None of the medical records evaluated before the implementation protocol showed compliance with the following audit criteria: a valid and reliable instrument is accessible in the ward environment (0%), the nursing care documentation supports that the Confusion Assessment Method for the Intensive Care Unit instrument is being used (0%) and population assessed for delirium includes all adults over the age of 65, cognitive impairment, dementia, or both, current hip fracture and severe illness (0%).
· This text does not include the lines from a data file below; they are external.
/-- How far the record stands that is being written when the flash commit of supply stage 4 begins (R481): whether its payload is complete, and how many
bytes of it remain to be programmed. -/
structure Stage4Write where
  complete : Bool
  left : Nat
  deriving DecidableEq, Repr

/-- What the host writes into the configuration space of the PCI Express function (Table 18.1): Bus Master Enable, the addresses of BAR0 and BAR2, and
the enable of its MSI-X capability. -/
structure FnConfig where
  bme : Bool
  bar0 : BitVec 64
  bar2 : BitVec 64
  msix : Bool
  deriving DecidableEq, Repr

/-- A management access on the I3C bus (R529, R530): the address it is sent to, whether a byte of it fails its parity, and whether its command byte is
one that Table 18.5 does not have, in place of the row's own. -/
structure MgmtAccess where
  addr : BitVec 7
  parity : Bool
  unknown : Bool
  deriving DecidableEq, Repr

/-- What resets the PCI Express function (R515). -/
inductive FnReset where
  | perst | hot | flr
  deriving DecidableEq, Repr

/-- Which bytes of a register an access covers: all eight, or the lower or upper four (R15). -/
inductive Span where
  | whole | low | high
  deriving DecidableEq, Repr

/-- A window transfer, by its number, and the µs since its last packet was sent (R313). -/
structure WinWait where
  transfer : BitVec 16
  us : Nat
  deriving DecidableEq, Repr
After the evidence-based practice implementation, the follow-up audit revealed up to 100% compliance rates with those criteria, showing that all patients under risk were screened and assessed for delirium. The only exception was the Confusion Assessment Method for the Intensive Care Unit use, whose compliance was observed in 80.95% of the medical records.

CONCLUSION

These findings support that baseline and follow-up audits allied to a delirium training program, and changes in the electronic nursing records increase the compliance rates related to the evidence-based practice for screening patients under risk and assessing delirium.

摘要

目的

评估来自大学附属医院 ICU 成人患者的谵妄筛查和检测中基于证据的实践的依从性。

方法

使用 Joanna Briggs 循证实践应用系统和获取研究实践审核及反馈工具评估依从率。该策略分为三个阶段设计:(1)建立团队并根据证据制定的标准进行基线审核;(2)反思基线审核的结果,并根据 JBI 获取研究实践框架设计和实施解决基线审核中发现的不依从的策略;(3)进行后续审核,以评估实施的干预措施改善实践的结果,并确定后续审核中要解决的未来实践问题。实施协议基于基线审核中确定的主要障碍和促进因素制定,同时结合培训计划和电子病历变更。使用 ICU 住院患者病历中的护理记录评估基线和随访审核的依从率。

结果

在实施协议之前,没有一份病历符合以下审核标准:病房环境中可获得有效且可靠的工具(0%),护理记录支持正在使用重症监护室意识模糊评估方法工具(0%),评估谵妄的人群包括所有年龄超过 65 岁、认知障碍、痴呆或两者兼有、当前髋部骨折和重病的成年人(0%)。在实施基于证据的实践后,后续审核显示这些标准的依从率高达 100%,表明所有处于风险中的患者都接受了谵妄筛查和评估。唯一的例外是重症监护室意识模糊评估方法的使用,在 80.95%的病历中观察到其符合要求。

结论

这些发现支持基线和随访审核、谵妄培训计划以及电子护理记录变更相结合,可提高与筛查风险患者和评估谵妄相关的基于证据的实践的依从率。